Neural networks are an approach to machine learning by using simple processing units (neurons), organised in a layered and highly parallel architecture, to perform arbitrarily complex calculations. Learning is achieved through repeated minor modifications to selected neurons, which results in a very powerful classification system. Successful applications include stock market analysis and character and speech recognition.

So some researchers see the solution in a system modelled on neural nets - a type of learning system. Others believe that symbol manipulation is the only viable approach. Perhaps a combination of both approaches is necessary to unravel the problems.

7. What does the future hold?
Can the human language user be replicated by a computer? Some researchers regard the intricate workings of the brain as an algorithm, a step-by-step program, which consequentially can and will be run on a computer. But it will take decades, and will probably be developed on an artificial brain of silicon and plastic. Is there a critical thought level like critical mass level? And if so will mechanical/electronic minds then start-up by themselves when they reach a certain level of complexity? Perhaps they too will have a language acquisition device - that innate potential to develop language which humans are born with. Other researchers say that since we don't understand the basis of human consciousness or intelligence yet, how can we create it in machines? And the philosopher John Searle insists that the mere computational manipulation of symbols and successful running of algorithms does not constitute understanding and thinking.

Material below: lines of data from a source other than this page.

-- ==== Sys2Proof/Machine/EvMem.lean ====
section
/-! DEFINITION. TLB invalidation, the fault queues, core windows and their registers, watches, the watchdog and the ends of
engine operations (R246 to R248, R260 to R269, R280, R301, R314 to R319, R349, R496 to R507). -/
namespace Sys2Proof.Machine

/-- The hub drops matching entries of every translation cache (R260, R262): those of a root and world, or of a world, that
cover an address where one is given. -/
def dropEntries (s : State) (sec : Bool) (root : Option Nat) (va : Option Nat) : State :=
  let tagged (r : Nat) (w : Bool) : Bool := w == sec && (match root with | some x => x == r | none => true)
  let covers (big : Bool) (page : Nat) : Bool :=
    match va with | some a => page == (if big then a / 2 ^ 31 else a / 2 ^ 19) | none => true
  let onPath (level idx : Nat) : Bool :=
    match va with | some a => idx == (if level = 1 then a / 2 ^ 43 else a / 2 ^ 31) | none => true
  let keep (l : List TlbEnt) : List TlbEnt := l.filter fun x => !(tagged x.root x.sec && covers x.big x.vpage)
  let walk (l : List WalkEnt) : List WalkEnt := l.filter fun x => !(tagged x.root x.sec && onPath x.level x.vidx)
  { s with
    cores := s.cores.map fun e => (e.1, { e.2 with tlb := keep e.2.tlb })
    dies := s.dies.map fun e => (e.1, { e.2 with clTlb := e.2.clTlb.map fun x => (x.1, keep x.2), walk := walk e.2.walk }) }

/-- TLBICMD (R262). -/
def tlbicmdA : Nat := hubBase + 0xC1000
/-- Why a write of TLBICMD starts no command (R262): a non-secure one names the secure world, which is a security event, or a command
runs. -/
def tlbiRefused (s : State) (val : DWord) (sec : Bool) : Option State :=
  if val.getLsbD 61 && !sec then some (secDrop s tlbicmdA)
  else if s.regF tlbistatA 0 0 = 1 then some (s.setRegF tlbistatA 15 8 2)
  else none
/-- The accesses that were translated by entries of a world and root, of a page where one is given, and are not performed (R261, R262):
a leader's that the SSCB holds, and ACCSTs that the matrix unit has still to perform. Every other access is performed as it is
translated (log 5). -/
def translated (s : State) (sec : Bool) (root va : Option Nat) : List (WRef × BitVec 16) :=
  s.warps.flatMap fun e =>
    let g := s.gridOf e.2
    let here (x : LaneRes) : Bool := match va with | some a => x.va.toNat / 2 ^ 19 == a / 2 ^ 19 | none => true
    let ops : List AsyncOp := if g.sec == sec && (match root with | some r => r == g.root | none => true) then e.2.ops else []
    (ops.filter fun o => o.unwritten && o.res.any here).map fun o => ({ site := e.1 / 4096, core := e.1 / 64 % 64, slot := e.1 % 64 }, o.tag)
/-- Whether such an access has still to be performed. -/
def stillOwed (s : State) (x : WRef × BitVec 16) : Bool := (s.wref x.1).ops.any fun o => o.tag == x.2 && o.unwritten
/-- A write of TLBICMD with a mode (R262). -/
def tlbi (s : State) (mode : Nat) (val : DWord) (sec : Bool) (root va : Option Nat) : Out :=
  if getF val 63 62 ≠ mode then .next s
  else
    match tlbiRefused s val sec with
    | some t => .next t
    | none =>
      let s1 := (dropEntries s (val.getLsbD 61) root va).setRegF tlbistatA 0 0 1
      .next { s1 with hub := { s1.hub with inval := translated s (val.getLsbD 61) root va } }

/-- The root that a write of TLBICMD names (R262). -/
def tlbiRootOf (val : DWord) : Nat := getF val 47 15 * 2 ^ 15
/-- TLBI_ALL (R262). -/
def execTlbiAll (val : BitVec 64) (sec : Bool) (s : State) : Out := tlbi s 1 val sec none none
/-- TLBI_ROOT (R262). -/
def execTlbiRoot (val : BitVec 64) (sec : Bool) (s : State) : Out := tlbi s 2 val sec (some (tlbiRootOf val)) none
/-- TLBI_PAGE (R262). -/
def execTlbiPage (val : BitVec 64) (sec : Bool) (s : State) : Out :=
  tlbi s 3 val sec (some (tlbiRootOf val)) (some ((s.reg tlbivaA).toNat % 2 ^ 55))
/-- TLBI_DONE (R262): once no access that used an old entry is left. -/
def execTlbiDone (s : State) : Out :=
  .next (if s.regF tlbistatA 0 0 = 1 && !s.hub.inval.any (stillOwed s) then
      (({ s with hub := { s.hub with inval := [] } }).setRegF tlbistatA 0 0 0).setRegF tlbistatA 15 8 1
    else s)

/-- A warp waits on a record no more; it retranslates when nothing else holds it (R263, R267). -/
def unwait (n : Option Nat) (w : Warp) : Warp :=
  match w.park with
  | .fault waits stalled lane =>
    let l := waits.filter fun x => match n with | some k => x.1 != k | none => false
    if l.isEmpty && !stalled then { w with park := .none } else { w with park := .fault l stalled lane }
  | _ => w

/-- FQBASE_ENABLE (R265 to R267): setting EN sets head and tail to 0 and frees every place; the warps that waited on the
records of the old ring retranslate, and the dispatcher reads again the descriptors that waited on them, a killed one excepted (R396,
log 18). A write that leaves EN set moves the ring. -/
def execFqbaseEnable (site world : Nat) (val : BitVec 64) (sec : Bool) (s : State) : Out :=
  let v : DWord := BitVec.ofNat 64 (getF val 47 17 * 2 ^ 17 + 1)
  if !val.getLsbD 0 then .next s
  else if world = 1 && !sec then .next (secDrop s (fqbaseA site world))
  else if (s.reg (fqbaseA site world)).getLsbD 0 then .next (s.setReg (fqbaseA site world) v)
  else
    let d := s.die site
    let q := d.fq world
    let s1 := s.setDie site ({ d with kdWait := d.kdWait.filter fun x => x.world != world || x.killed || x.seq == 0 }.setFq world { FaultQ.reset with stalled := q.stalled })
    let s2 := ((s1.setReg (fqbaseA site world) v).setReg (fqheadA site world) 0).setReg (fqtailA site world) 0
    .next (q.recs.foldl (fun t f => f.waiters.foldl (fun t r => t.setWref r (unwait none (t.wref r))) t) s2)

/-- A pending record that a write of FQCMD names (R267). -/
def fqRec (s : State) (site world : Nat) (val : DWord) : Option FRec :=
  ((s.die site).fq world).recs.find? fun f => f.seq == getF val 31 0

/-- A record is pending no more: its place is free (R265, R266). -/
def endRec (s : State) (site world : Nat) (f : FRec) : State :=
  let d := s.die site
  let q := d.fq world
  let q' := { q with recs := q.recs.filter fun x => x != f }
  (s.setDie site (d.setFq world q')).setRegF (fqtailA site world) 28 16 q'.recs.length

/-- FQCMD_REPLAY (R263, R267): every warp that waits on no other record retranslates. -/
def execFqcmdReplay (site world : Nat) (val : BitVec 64) (sec : Bool) (s : State) : Out :=
  if getF val 63 62 ≠ 1 then .next s
  else if world = 1 && !sec then .next (secDrop s (fqbaseA site world + 0x18))
  else
    match fqRec s site world val with
    | none => .next s
    | some f =>
      let s1 := endRec s site world f
      let d := s1.die site
      let s2 := s1.setDie site { d with kdWait := d.kdWait.filter fun x => !(x.world == world && x.seq == f.seq) }
      .next (f.waiters.foldl (fun t r => t.setWref r (unwait (some f.seq) (t.wref r))) s2)
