-- ==== Sys2Proof/Certificates/Slice0/Obligations.lean ====
section
/-! DEFINITION. The statements for the provers, with the tables of the spec's rules that they speak of. -/
namespace Sys2Proof.Rules
open Sys2Proof.Machine

/-- The comparisons of SCMP and ISET by code (R407, R431). -/
def compares (c : Nat) {n : Nat} (a b : BitVec n) : Bool :=
  match c with
  | 0 => decide (a = b)
  | 1 => decide (a ≠ b)
  | 2 => decide (a.toInt < b.toInt)
  | 3 => decide (a.toInt ≤ b.toInt)
  | 4 => decide (a.toInt > b.toInt)
  | 5 => decide (a.toInt ≥ b.toInt)
  | 6 => decide (a.toNat < b.toNat)
  | 7 => decide (a.toNat ≤ b.toNat)
  | 8 => decide (a.toNat > b.toNat)
  | _ => decide (a.toNat ≥ b.toNat)

/-- The conditions of BRA and LOOP by code, on a register read as two's complement (R414). -/
def condition (c : Nat) (x : Int) : Bool :=
  match c with
  | 0 => true
  | 1 => decide (x = 0)
  | 2 => decide (x ≠ 0)
  | 3 => decide (x < 0)
  | 4 => decide (x ≥ 0)
  | 5 => decide (x > 0)
  | _ => decide (x ≤ 0)

/-- The lane stream is drained (R229): no run is enqueued or executing. -/
def Drained (w : Warp) : Prop := w.queue = [] ∧ w.running = none

/-- The lane state word (R228): bit 0 and bit 1 say that slot 0 and slot 1 are not EMPTY, the bits above hold the entries of
the divergence stack. -/
def laneStateWord (l : LaneCtx) : Word :=
  BitVec.ofNat 32 ((if l.s0.st = .empty then 0 else 1) + (if l.s1.st = .empty then 0 else 2) + 4 * l.stack.length)

/-- R407 to R409: the destination of a scalar instruction that writes one register, and its value from the warp's
registers. -/
def scalarResult (i : Instr) (w : Warp) : Option (BitVec 6 × Word) :=
  match i with
  | .sadd d a b => some (d, w.rd a + w.rd b)
  | .ssub d a b => some (d, w.rd a - w.rd b)
  | .smul d a b => some (d, w.rd a * w.rd b)
  | .smulh d a b => some (d, ((w.rd a).signExtend 64 * (w.rd b).signExtend 64).extractLsb' 32 32)
  | .sand d a b => some (d, w.rd a &&& w.rd b)
  | .sor d a b => some (d, w.rd a ||| w.rd b)
  | .sxor d a b => some (d, w.rd a ^^^ w.rd b)
  | .sshl d a b => some (d, w.rd a <<< ((w.rd b).extractLsb' 0 5).toNat)
  | .sshr d a b => some (d, w.rd a >>> ((w.rd b).extractLsb' 0 5).toNat)
  | .ssra d a b => some (d, (w.rd a).sshiftRight ((w.rd b).extractLsb' 0 5).toNat)
  | .smin d a b => some (d, if (w.rd a).toInt ≤ (w.rd b).toInt then w.rd a else w.rd b)
  | .smax d a b => some (d, if (w.rd a).toInt ≤ (w.rd b).toInt then w.rd b else w.rd a)
  | .scmp c d a b => some (d, if compares c.toNat (w.rd a) (w.rd b) then 1 else 0)
  | .saddi d a imm => some (d, w.rd a + imm.signExtend 32)
  | .sandi d a imm => some (d, w.rd a &&& imm.setWidth 32)
  | .sori d a imm => some (d, w.rd a ||| imm.setWidth 32)
  | .sxori d a imm => some (d, w.rd a ^^^ imm.setWidth 32)
  | .sshli d a n => some (d, w.rd a <<< n.toNat)
  | .sshri d a n => some (d, w.rd a >>> n.toNat)
  | .ssrai d a n => some (d, (w.rd a).sshiftRight n.toNat)
  | .slui d imm => some (d, imm.setWidth 32 <<< 12)
  | _ => none

/-- R415 and R416 with R414: where control goes (`true`: transferred), and the register written on the way. -/
def branchResult (i : Instr) (w : Warp) : Option (Bool × Word × Option (BitVec 6 × Word)) :=
  match i with
  | .bra c a off =>
    some (if condition c.toNat (w.rd a).toInt then (true, w.pc + off.signExtend 32, none) else (false, w.pc + 1, none))
  | .loop c a off =>
    let x := w.rd a - 1
    some (if condition c.toNat x.toInt then (true, w.pc + off.signExtend 32, some (a, x)) else (false, w.pc + 1, some (a, x)))
  | .jmp imm => some (true, w.pc + imm.signExtend 32, none)
  | .call imm => some (true, w.pc + imm.signExtend 32, some (62, w.pc + 1))
  | .ret a => some (true, w.rd a, none)
  | _ => none

/-- An `n`-bit source read per U (R434). -/
def reads (u : Bool) (n x : Nat) : Int := if u then x else (BitVec.ofNat n x).toInt

/-- An exact integer clamped per U with SAT, then written modulo 2^n (R434, R439). -/
def narrowed (sat u : Bool) (n : Nat) (x : Int) : Nat :=
  let lo : Int := if u then 0 else -(2 ^ (n - 1))
  let hi : Int := if u then 2 ^ n - 1 else 2 ^ (n - 1) - 1
  (BitVec.ofInt n (if sat then (if x < lo then lo else if hi < x then hi else x) else x)).toNat

/-- What a lane instruction gives: its control bits, its destination, the other register operands it names, and its value in
each lane. -/
abbrev LaneValue := Hdr × BitVec 13 × List (BitVec 13) × (Nat → Nat)

/-- The result of a lane instruction on two sources. -/
def on2 (s : State) (h : Hdr) (f : L3) (v : Nat → Nat → Nat) : LaneValue :=
  (h, f.d, [f.a, f.b], fun l => v (srcVal s (s.laneEnv h) f.a l) (srcVal s (s.laneEnv h) f.b l))
/-- The result of a lane instruction on one source. -/
def on1 (s : State) (h : Hdr) (f : L3) (v : Nat → Nat) : LaneValue := (h, f.d, [f.a], fun l => v (srcVal s (s.laneEnv h) f.a l))
/-- The result of a lane instruction on three sources. -/
def on3 (s : State) (h : Hdr) (f : L3) (v : Nat → Nat → Nat → Nat) : LaneValue :=
  (h, f.d, [f.a, f.b, f.c],
    fun l => v (srcVal s (s.laneEnv h) f.a l) (srcVal s (s.laneEnv h) f.b l) (srcVal s (s.laneEnv h) f.c l))

/-- An arithmetic instruction on `n`-bit integers (R434, R439). -/
def arith (s : State) (h : Hdr) (f : L3) (n : Nat) (op : Int → Int → Int) : LaneValue :=
  on2 s h f fun a b => narrowed (satOf f.m) (natOf f.m) n (op (reads (natOf f.m) n a) (reads (natOf f.m) n b))

/-- Position and length of the field of BFX and BFI (R437). -/
def fieldAtOf (b : Nat) : Nat × Nat := (b % 32, min (b / 256 % 64) (32 - b % 32))

/-- R434 to R439: the values of the integer lane instructions. -/
def integerValue (s : State) : Instr → Option LaneValue
  | .iadd h f => some (arith s h f 32 (· + ·))
  | .isub h f => some (arith s h f 32 (· - ·))
  | .imul h f => some (arith s h f 32 (· * ·))
  | .imulh h f => some (arith s h f 32 fun a b => a * b / 2 ^ 32)
  | .imad h f =>
    let u := natOf f.m
    some (on3 s h f fun a b c => narrowed (satOf f.m) u 32 (reads u 32 a * reads u 32 b + reads u 32 c))
  | .imin h f => some (arith s h f 32 fun a b => if a ≤ b then a else b)
  | .imax h f => some (arith s h f 32 fun a b => if a ≤ b then b else a)
  | .iabs h f => some (on1 s h f fun a => narrowed (satOf f.m) false 32 |reads false 32 a|)
  | .ineg h f => some (on1 s h f fun a => narrowed (satOf f.m) false 32 (-reads false 32 a))
  | .iand h f => some (on2 s h f fun a b => a &&& b)
  | .ior h f => some (on2 s h f fun a b => a ||| b)
  | .ixor h f => some (on2 s h f fun a b => a ^^^ b)
  | .inot h f => some (on1 s h f fun a => 2 ^ 32 - 1 - a)
  | .ishl h f => some (on2 s h f fun a b => a * 2 ^ (b % 32) % 2 ^ 32)
  | .ishr h f => some (on2 s h f fun a b => a / 2 ^ (b % 32))
  | .isra h f => some (on2 s h f fun a b => narrowed false false 32 (reads false 32 a / 2 ^ (b % 32)))
  | .irot h f => some (on2 s h f fun a b => a * 2 ^ (b % 32) % 2 ^ 32 + a / 2 ^ (32 - b % 32))
  | .isel h f => some (h, f.d, [f.a, f.b], fun l =>
      if (predMask s s.curW (num f.c)).getLsbD l then srcVal s (s.laneEnv h) f.a l else srcVal s (s.laneEnv h) f.b l)
  | .popc h f => some (on1 s h f fun a => ((List.range 32).filter fun i => a.testBit i).length)
  | .clz h f => some (on1 s h f fun a => ((List.range 32).takeWhile fun i => !a.testBit (31 - i)).length)
  | .brev h f => some (on1 s h f fun a => (BitVec.ofNat 32 a).reverse.toNat)
  | .bfx h f => some (on2 s h f fun a b =>
      let (pos, n) := fieldAtOf b
      if n = 0 then 0 else narrowed false false 32 (reads (natOf f.m) n (a / 2 ^ pos % 2 ^ n)))
  | .bfi h f => some (on3 s h f fun a b c =>
      let (pos, n) := fieldAtOf b
      c / 2 ^ (pos + n) * 2 ^ (pos + n) + a % 2 ^ n * 2 ^ pos + c % 2 ^ pos)
  | .mov h f => some (on1 s h f id)
  | .movi h f => some (h, f.d, [], fun _ => f.imm.toNat)
  | .ladd h f => some (arith s h f 64 (· + ·))
  | .lsub h f => some (arith s h f 64 (· - ·))
  | .lshl h f => some (on2 s h f fun a b => a * 2 ^ (b % 64) % 2 ^ 64)
  | .lshr h f => some (on2 s h f fun a b => a / 2 ^ (b % 64))
  | .lsra h f => some (on2 s h f fun a b => narrowed false false 64 (reads false 64 a / 2 ^ (b % 64)))
  | .lmin h f => some (arith s h f 64 fun a b => if a ≤ b then a else b)
  | .lmax h f => some (arith s h f 64 fun a b => if a ≤ b then b else a)
  | .lmulw h f => some (on2 s h f fun a b => narrowed false false 64 (reads (natOf f.m) 32 a * reads (natOf f.m) 32 b))
  | .lsel h f => some (h, f.d, [f.a, f.b], fun l =>
      if (predMask s s.curW (num f.c)).getLsbD l then srcVal s (s.laneEnv h) f.a l else srcVal s (s.laneEnv h) f.b l)
  | _ => none

/-- R441: the exact result of two sources of a format, rounded once. -/
def rounded2 (s : State) (h : Hdr) (f : L3) (g : Fmt) (op : Nat → Exact → Exact → Exact) : LaneValue :=
  on2 s h f fun a b => g.round (rmOf f.m) (satOf f.m) (op (rmOf f.m) (g.read a) (g.read b))
/-- R441: the product and the sum of three sources, rounded once. -/
def fused (s : State) (h : Hdr) (f : L3) (g : Fmt) : LaneValue :=
  on3 s h f fun a b c => g.round (rmOf f.m) (satOf f.m) (((g.read a).mul (g.read b)).add (rmOf f.m) (g.read c))
/-- Both elements of a paired operation (R444). -/
def paired (op : Nat → Nat → Nat → Nat) (a b c : Nat) : Nat :=
  op (a % 2 ^ 16) (b % 2 ^ 16) (c % 2 ^ 16) % 2 ^ 16 + 2 ^ 16 * (op (a / 2 ^ 16) (b / 2 ^ 16) (c / 2 ^ 16) % 2 ^ 16)
/-- A source of a paired operation under the BF16 exception of R368, and its rounding. -/
def pairedRound (f : L3) (op : Nat → Exact → Exact → Exact → Exact) (a b c : Nat) : Nat :=
  let g := fmt (fmtOf f.m)
  let rd := g.readFlush (fmtOf f.m == 3)
  g.roundFlush (fmtOf f.m == 3) (rmOf f.m) (satOf f.m) (op (rmOf f.m) (rd a) (rd b) (rd c))

/-- R440 to R444: the values of the floating-point lane instructions. -/
def floatValue (s : State) : Instr → Option LaneValue
  | .fadd h f => some (rounded2 s h f (fmt 0) Exact.add)
  | .fsub h f => some (rounded2 s h f (fmt 0) fun rm x y => x.add rm y.neg)
  | .fmul h f => some (rounded2 s h f (fmt 0) fun _ => Exact.mul)
  | .ffma h f => some (fused s h f (fmt 0))
  | .fmin h f => some (on2 s h f (fmt 0).min)
  | .fmax h f => some (on2 s h f (fmt 0).max)
  | .frnd h f => some (on1 s h f ((fmt 0).integral (rmOf f.m)))
  | .fclass h f => some (on1 s h f (fmt 0).classify)
  | .dadd h f => some (rounded2 s h f (fmt 1) Exact.add)
  | .dsub h f => some (rounded2 s h f (fmt 1) fun rm x y => x.add rm y.neg)
  | .dmul h f => some (rounded2 s h f (fmt 1) fun _ => Exact.mul)
  | .dfma h f => some (fused s h f (fmt 1))
  | .dmin h f => some (on2 s h f (fmt 1).min)
  | .dmax h f => some (on2 s h f (fmt 1).max)
  | .drnd h f => some (on1 s h f ((fmt 1).integral (rmOf f.m)))
  | .hadd2 h f => some (on2 s h f fun a b => paired (pairedRound f fun rm x y _ => x.add rm y) a b 0)
  | .hmul2 h f => some (on2 s h f fun a b => paired (pairedRound f fun _ x y _ => x.mul y) a b 0)
  | .hfma2 h f => some (on3 s h f (paired (pairedRound f fun rm x y z => (x.mul y).add rm z)))
  | .hmin2 h f => some (on2 s h f fun a b => paired (fun x y _ => (fmt (fmtOf f.m)).min x y) a b 0)
  | .hmax2 h f => some (on2 s h f fun a b => paired (fun x y _ => (fmt (fmtOf f.m)).max x y) a b 0)
  | _ => none

/-- The format that PK8, UPK8, PK16 and UPK16 convert to and from: FP32 or INT32 (R447). -/
def packWide (k : Nat) : Nat := if isFloat k then 0 else 8

/-- R445 to R450: the values of the conversions, the packing instructions and the special functions. -/
def convertValue (s : State) : Instr → Option LaneValue
  | .cvt h f => some (on1 s h f fun a => spread (fmtOf f.m) (convert (fmtOf f.m) (sfmtOf f.m) (rmOf f.m) (satOf f.m) a))
  | .pk8 h f =>
    let c (x : Nat) : Nat := convert (fmtOf f.m) (packWide (fmtOf f.m)) (rmOf f.m) (satOf f.m) (x % 2 ^ 32) % 2 ^ 8
    some (on1 s h f fun a => c a + 2 ^ 8 * c (a / 2 ^ 32) + 2 ^ 16 * c (a / 2 ^ 64) + 2 ^ 24 * c (a / 2 ^ 96))
  | .upk8 h f =>
    let c (x : Nat) : Nat := convert (packWide (fmtOf f.m)) (fmtOf f.m) 0 false (x % 2 ^ 8) % 2 ^ 32
    some (on1 s h f fun a => c a + 2 ^ 32 * c (a / 2 ^ 8) + 2 ^ 64 * c (a / 2 ^ 16) + 2 ^ 96 * c (a / 2 ^ 24))
  | .pk16 h f =>
    let c (x : Nat) : Nat := convert (fmtOf f.m) (packWide (fmtOf f.m)) (rmOf f.m) (satOf f.m) (x % 2 ^ 32) % 2 ^ 16
    some (on1 s h f fun a => c a + 2 ^ 16 * c (a / 2 ^ 32))
  | .upk16 h f =>
    let c (x : Nat) : Nat := convert (packWide (fmtOf f.m)) (fmtOf f.m) 0 false (x % 2 ^ 16) % 2 ^ 32
    some (on1 s h f fun a => c a + 2 ^ 32 * c (a / 2 ^ 16))
  | .rcp h f => some (on1 s h f (sfu 0 (rmOf f.m) (satOf f.m)))
  | .rsq h f => some (on1 s h f (sfu 1 (rmOf f.m) (satOf f.m)))
  | .sqrt h f => some (on1 s h f (sfu 2 (rmOf f.m) (satOf f.m)))
  | .ex2 h f => some (on1 s h f (sfu 3 (rmOf f.m) (satOf f.m)))
  | .lg2 h f => some (on1 s h f (sfu 4 (rmOf f.m) (satOf f.m)))
  | .sin h f => some (on1 s h f (sfu 5 (rmOf f.m) (satOf f.m)))
  | .cos h f => some (on1 s h f (sfu 6 (rmOf f.m) (satOf f.m)))
  | .tanh h f => some (on1 s h f (sfu 7 (rmOf f.m) (satOf f.m)))
  | .drcp h f => some (on1 s h f (sfu 8 (rmOf f.m) (satOf f.m)))
  | .drsq h f => some (on1 s h f (sfu 9 (rmOf f.m) (satOf f.m)))
  | _ => none

/-- Lanes of a group: 16 under MIRROR, else 32 (R452). -/
def groupOf (s : State) : Nat := if (s.gridOf s.curW).mirror then 16 else 32
/-- The active lanes of lane `l`'s group, in ascending order (R452). -/
def groupmates (s : State) (h : Hdr) (l : Nat) : List Nat :=
  (List.range 32).filter fun k => (s.laneEnv h).act.getLsbD k && k / groupOf s == l / groupOf s
/-- The mask of the lanes of a group for which a condition holds, in group bits (R452). -/
def groupMask (s : State) (h : Hdr) (l : Nat) (p : Nat → Bool) : Nat :=
  (((groupmates s h l).filter p).map fun k => 2 ^ (k % groupOf s)).sum
/-- The lane that SHFL takes the value of lane `l` from (R453). -/
def shuffleSource (s : State) (h : Hdr) (f : L3) (l : Nat) : Option Nat :=
  let n := groupOf s
  let k := srcVal s (s.laneEnv h) f.b l % 32
  let g := if 2 ^ segOf f.m < n then 2 ^ segOf f.m else n
  let base := l - l % g
  let at? : Option Nat := match modeOf f.m with
    | 0 => some (base + k % g)
    | 1 => if base + k ≤ l then some (l - k) else none
    | 2 => if l + k < base + g then some (l + k) else none
    | _ => some (base + ((l - base) ^^^ (k % g)))
  at?.filter fun x => (s.laneEnv h).act.getLsbD x

/-- R454 to R459: the values of the cross-lane instructions that write a register. -/
def crossValue (s : State) : Instr → Option LaneValue
  | .bcast h f => some (h, f.d, [f.a, f.b], fun l =>
      match groupmates s h l with
      | [] => 0
      | low :: _ =>
        let lane := l / groupOf s * groupOf s + srcVal s (s.laneEnv h) f.b low % groupOf s
        if (s.laneEnv h).act.getLsbD lane then srcVal s (s.laneEnv h) f.a lane else 0)
  | .vote h f =>
    if modeOf f.m = 3 then some (h, f.d, [], fun l => groupMask s h l fun k => (predMask s s.curW (num f.a)).getLsbD k) else none
  | .redux h f => some (h, f.d, [f.a], fun l =>
      ((groupmates s h l).map fun k => srcVal s (s.laneEnv h) f.a k).foldl (combine f.m) (identity f.m))
  | .scan h f => some (h, f.d, [f.a], fun l =>
      (((groupmates s h l).filter fun k => decide (k < l) || (!f.m.getLsbD 14 && k == l)).map fun k => srcVal s (s.laneEnv h) f.a k).foldl
        (combine f.m) (identity f.m))
  | .fredux h f =>
    let g := fmt (fmtOf f.m)
    let op : Nat → Nat → Nat :=
      if modeOf f.m = 0 then fun a b => g.round (rmOf f.m) (satOf f.m) ((g.read a).add (rmOf f.m) (g.read b))
      else if modeOf f.m = 1 then g.min else g.max
    some (h, f.d, [f.a], fun l =>
      let base := l / groupOf s * groupOf s
      let leaf (k : Nat) : Option Nat := if (s.laneEnv h).act.getLsbD k then some (srcVal s (s.laneEnv h) f.a k) else none
      (treeRoot op 5 ((List.range (groupOf s)).map fun i => leaf (base + i))).getD 0)
  | .matchL h f => some (h, f.d, [f.a], fun l =>
      groupMask s h l fun k => srcVal s (s.laneEnv h) f.a k == srcVal s (s.laneEnv h) f.a l)
  | _ => none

How far are we away from a computer who could coherently and articulately participate in dialogue with humans and exhibit Hockett's characteristics of language, like HAL in '2001: A Space Odyssey'? Perhaps developing computers that can understand and produce natural language will not happen until the computer can also mimic other cognitive faculties including emotions, dreams, feelings and desires. Or perhaps these cognitive faculties will appear in parallel with the development of language understanding in computers.

On the other hand, with our artificial limbs, implants and pacemakers of today, and with the mechanical hearts, cochlear and retinal implants of tomorrow, perhaps we are already part cyborg. How long will it be before we implant integrated circuits into our brains, to enhance or repair functions? We will become cyborgs. There will be no distinction between man and machine. Homo Sapiens will vanish and evolve into Robo Sapiens - with far superior intelligence and unlimited life expectancy.